Data for this task:
/-- The next byte of the frame, in time, is received as such: the first one arms the deadline, the others are ahead of it. -/
theorem State.Awaits.rxByte {b : Byte} (hv : s₀.cfg.Valid) (hp : p.length ≤ s₀.cfg.maxFrameLen)
    (h : s₀.Awaits t0 p s (b :: r)) (hlo : t0 ≤ s.now) (hhi : s.now < t0 + s₀.cfg.tReasm) :
    ∃ t, rxByte b s = .next t ∧ s₀.Awaits t0 p t r := by
  cases h with
  | start hst hout =>
    refine ⟨_, rxByte_idle _ hst, .header rfl rfl ?_ ⟨hout.cfg, hout.tx, hout.ghost⟩⟩
    show t0 + s₀.cfg.tReasm ≤ s.now + s.cfg.tReasm
    rw [hout.cfg]
    exact Nat.add_le_add_right hlo _
  | header hst hlen hdl hout =>
    have hnow : s.now < s.deadline := hhi.trans_le hdl
    rw [rxByte_inTime _ hnow, hst]
    exact Awaits.hdrLo hv hp hlen hnow hdl hout
  | payload hq hacc _ hdl hout =>
    rw [rxByte_accumulating b hacc]
    exact Awaits.payloadByte hq hacc hdl hout

/-- The next bytes of the frame, together and in time, leave the bytes behind them missing. -/
theorem State.Awaits.rxBytes {bs : List Byte} (hv : s₀.cfg.Valid) (hp : p.length ≤ s₀.cfg.maxFrameLen)
    (h : s₀.Awaits t0 p s (bs ++ r)) (hlo : t0 ≤ s.now) (hhi : s.now < t0 + s₀.cfg.tReasm) :
    ∃ t, rxBytes bs s = .next t ∧ s₀.Awaits t0 p t r := by
  induction bs generalizing s with
  | nil => exact ⟨s, rfl, h⟩
  | cons b bs ih =>
    obtain ⟨u, hbyte, hu⟩ := h.rxByte hv hp hlo hhi
    obtain ⟨-, hnow, -⟩ := rxByte_environment hbyte
    obtain ⟨t, hbytes, ht⟩ := ih hu (hnow ▸ hlo) (hnow ▸ hhi)
    exact ⟨t, andThen_eq_next.2 ⟨u, hbyte, hbytes⟩, ht⟩

end

/-- An event at a time before the deadline is the reception of its bytes, if any, at its time (45_engine_operations.md R202 to
R204). -/
theorem runEvent_eq_rxBytes {e : Event} {s : State} {lo hi : Nat} (he : e.within lo hi = true)
    (hs : s.st = .idle ∨ hi ≤ s.deadline) :
    ∃ n, lo ≤ n ∧ n < hi ∧ runEvent e s = rxBytes e.bytes (s.sample n) := by
  have hquiet {n : Nat} (hn : n < hi) : (s.sample n).checkDeadline = s.sample n := by
    rcases hs with hidle | hahead
    · exact checkDeadline_of_idle hidle
    · exact checkDeadline_of_lt (hn.trans_le hahead)
  cases e with
  | reset => cases he
  | rx b n =>
    obtain ⟨hlo, hhi⟩ : lo ≤ n ∧ n < hi := by simpa [Event.within] using he
    exact ⟨n, hlo, hhi, (andThen_pure _).symm⟩
  | chunk bs n =>
    obtain ⟨hlo, hhi⟩ : lo ≤ n ∧ n < hi := by simpa [Event.within] using he
    refine ⟨n, hlo, hhi, ?_⟩
    cases bs with
    | nil => exact congrArg Host.Outcome.next (hquiet hhi)
    | cons b bs => rfl
  | tick n =>
    obtain ⟨hlo, hhi⟩ : lo ≤ n ∧ n < hi := by simpa [Event.within] using he
    exact ⟨n, hlo, hhi, congrArg Host.Outcome.next (hquiet hhi)⟩

/-- Events in time that bring the next bytes of the frame, cut up in any way, leave the bytes behind them missing (R207). -/
theorem runAll_awaits {s₀ s : State} {t0 : Nat} {p more : List Byte} {evs : List Event} (later : List Event)
    (hv : s₀.cfg.Valid) (hp : p.length ≤ s₀.cfg.maxFrameLen)
    (hevs : ∀ e ∈ evs, e.within t0 (t0 + s₀.cfg.tReasm) = true) (h : s₀.Awaits t0 p s (bytesOf evs ++ more)) :
    ∃ t, runAll (evs ++ later) s = runAll later t ∧ s₀.Awaits t0 p t more := by
  induction evs generalizing s with
  | nil => exact ⟨s, rfl, h⟩
  | cons e evs ih =>
    obtain ⟨he, hevs⟩ := List.forall_mem_cons.1 hevs
    have hbytes : s₀.Awaits t0 p s (e.bytes ++ (bytesOf evs ++ more)) := by
      simpa [bytesOf, List.flatMap_cons] using h
    obtain ⟨n, hlo, hhi, hevent⟩ := runEvent_eq_rxBytes (s := { s with input := evs ++ later }) he h.idle_or_ahead
    obtain ⟨u, hrx, hu⟩ := (hbytes.setEvent (evs ++ later) hhi).rxBytes hv hp hlo hhi
    obtain ⟨t, hrun, ht⟩ := ih hevs hu
    refine ⟨t, ?_, ht⟩
    calc runAll (e :: (evs ++ later)) s
        = andThen (runEvent e { s with input := evs ++ later }) (runAll (evs ++ later)) := runAll_cons _ _ s
      _ = runAll (evs ++ later) u := by rw [hevent]; exact congrArg (andThen · _) hrx
      _ = runAll later t := hrun

/-- An accepted frame that comes in IDLE in any pieces, all in time, completes with its payload (R207). -/
theorem runAll_encodeFrame {s : State} {t0 : Nat} {p : List Byte} {evs : List Event} (later : List Event)
    (hv : s.cfg.Valid) (hst : s.st = .idle) (hp : p.length ≤ s.cfg.maxFrameLen)
    (hevs : ∀ e ∈ evs, e.within t0 (t0 + s.cfg.tReasm) = true) (hbytes : encodeFrame p = bytesOf evs) :
    ∃ t, runAll (evs ++ later) s = runAll later t ∧ t.st = .idle ∧
      s.Extends t (responseTo s.cfg p) (completionEntries s.cfg p) := by
  have hwait : s.Awaits t0 p s (bytesOf evs ++ []) := by
    rw [List.append_nil, ← hbytes]; exact awaits_encodeFrame hst
  obtain ⟨t, hrun, ht⟩ := runAll_awaits later hv hp hevs hwait
  exact ⟨t, hrun, ht.completed⟩

/-! ## A partial send and the frame after it -/

/-- The state that the two length bytes of a frame of `len` bytes, together at `n` in IDLE, lead to (R105). -/
def State.afterHeader (s : State) (n len : Nat) : State :=
  (({ s with now := n } : State).heldHeader (lenHiOf len)).startAccum (BitVec.ofNat 16 len)

/-- A chunk of the two length bytes of an accepted frame that is not empty starts accumulation (R105). -/
theorem runAll_chunk_header {s : State} {len : Nat} (n : Nat) (later : List Event) (hv : s.cfg.Valid) (hst : s.st = .idle)
    (hpos : 1 ≤ len) (hmax : len ≤ s.cfg.maxFrameLen) :
    runAll (.chunk [lenHiOf len, lenLoOf len] n :: later) s = runAll later (s.afterHeader n len) := by
  obtain ⟨-, hword, hT⟩ := hv
  let u : State := { s with input := later, now := n }
  have hheader : runEvent (.chunk [lenHiOf len, lenLoOf len] n) { s with input := later } =
      .next ((u.heldHeader (lenHiOf len)).startAccum (BitVec.ofNat 16 len)) := by
    refine (rxBytes_header (s := u) _ _ [] hst hT).trans ?_
    rw [execHdrLo_lenLoOf (s := u) hpos hmax (hmax.trans hword)]
    rfl
  rw [runAll_cons, hheader]
  rfl

/-- The check does nothing more after the check. -/
theorem checkDeadline_checkDeadline (s : State) : s.checkDeadline.checkDeadline = s.checkDeadline := by
  rcases checkDeadline_cases s with ⟨h, -⟩ | ⟨h, -, -⟩
  · rw [h, h]
  · rw [h]; exact checkDeadline_of_idle rfl

/-- A chunk is received as in the state after the check at its time (R202). -/
theorem rxBytes_checkDeadline (b : Byte) (bs : List Byte) (s : State) :
    rxBytes (b :: bs) s.checkDeadline = rxBytes (b :: bs) s := by
  have hbyte : rxByte b s.checkDeadline = rxByte b s := by rw [rxByte, checkDeadline_checkDeadline]; rfl
  exact congrArg (andThen · (rxBytes bs)) hbyte

/-- The check leaves the block in IDLE when it is there, or when the deadline has been reached (R187, R188). -/
theorem checkDeadline_st_idle {s : State} (h : s.st = .idle ∨ s.deadline ≤ s.now) : s.checkDeadline.st = .idle := by
  rcases checkDeadline_cases s with ⟨he, hidle | hahead⟩ | ⟨he, -, -⟩
  · rw [he, hidle]
  · rw [he]; exact h.resolve_right (Nat.not_le.2 hahead)
  · rw [he]; rfl

/-- After an accepted frame that arrives in IDLE, `tx` has grown by the response (R108). -/
theorem afterFrame_tx (s : State) (p : List Byte) : (s.afterFrame p).tx = s.tx ++ responseTo s.cfg p := by
  cases p <;> exact completeFrame_tx _ _

/-- A chunk of an accepted frame, in IDLE or at or after the deadline of the frame in flight, completes with its payload
(R209, R211). -/
theorem runAll_chunk_encodeFrame {s : State} {p : List Byte} {n : Nat} (hv : s.cfg.Valid)
    (hfresh : s.st = .idle ∨ s.deadline ≤ n) (hp : p.length ≤ s.cfg.maxFrameLen) :
    ∃ t, runAll [.chunk (encodeFrame p) n] s = .next t ∧ t.tx = s.tx ++ responseTo s.cfg p ∧ t.st = .idle := by
  let u : State := { s with input := [], now := n }
  have hcfg : u.checkDeadline.cfg = s.cfg := checkDeadline_cfg u
  have htx : u.checkDeadline.tx = s.tx := checkDeadline_tx u
  have hframe : rxBytes (encodeFrame p) u = .next (u.checkDeadline.afterFrame p) := by
    rw [encodeFrame, ← rxBytes_checkDeadline]
    exact rxBytes_encodeFrame (hcfg ▸ hv) (checkDeadline_st_idle hfresh) (hcfg ▸ hp)
  refine ⟨{ u.checkDeadline.afterFrame p with input := [] }, ?_, ?_, completeFrame_st _ _⟩
  · rw [runAll_cons]
    exact congrArg (andThen · (runAll [])) hframe
  · rw [afterFrame_tx, hcfg, htx]

/-- The PING is an accepted frame in every legal configuration (00_scope.md R8). -/
theorem pingPayload_fits {c : Config} (hv : c.Valid) : pingPayload.length ≤ c.maxFrameLen := hv.1

/-- The PING's header in IDLE, then TICKs: nothing is put out, and the deadline stays that of the first byte (R213). -/
theorem runAll_ping_header_ticks {s : State} {ticks : List Event} (t0 : Nat) (later : List Event) (hv : s.cfg.Valid)
    (hst : s.st = .idle) (hticks : ∀ e ∈ ticks, e.isTick = true) :
    ∃ t, runAll (.chunk [0x00, 0x02] t0 :: (ticks ++ later)) s = runAll later t ∧ t.cfg = s.cfg ∧ t.tx = s.tx ∧
      t.deadline = t0 + s.cfg.tReasm := by
  obtain ⟨t, hrun, hcfg, htx, hdl, -⟩ := runAll_ticks hticks later (s.afterHeader t0 2)
  exact ⟨t, (runAll_chunk_header t0 _ hv hst (by decide) (pingPayload_fits hv)).trans hrun, hcfg, htx, hdl⟩

end Sys2Proof.Machine

namespace Sys2Proof.Proofs

open Sys2Proof.Machine

/-- Settles O47: the chunk is the PING's frame, whose response is the revision's PONG. -/
theorem scenarioAPingInOneWrite : Obligations.ScenarioAPingInOneWrite := by
  intro n s hinv hst
  rw [← responseTo_ping]
  exact runAll_chunk_encodeFrame (p := pingPayload) hinv.valid (.inl hst) (pingPayload_fits hinv.valid)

Brief: Everything from the line with "show t0 + s₀.cfg.tReasm" through the line with "exact Awaits.hdrLo hv" in the listing above must be retyped exactly, with nothing added.

Answer to the exercise:
    show t0 + s₀.cfg.tReasm ≤ s.now + s.cfg.tReasm
    rw [hout.cfg]
    exact Nat.add_le_add_right hlo _
  | header hst hlen hdl hout =>
    have hnow : s.now < s.deadline := hhi.trans_le hdl
    rw [rxByte_inTime _ hnow, hst]
    exact Awaits.hdrLo hv hp hlen hnow hdl hout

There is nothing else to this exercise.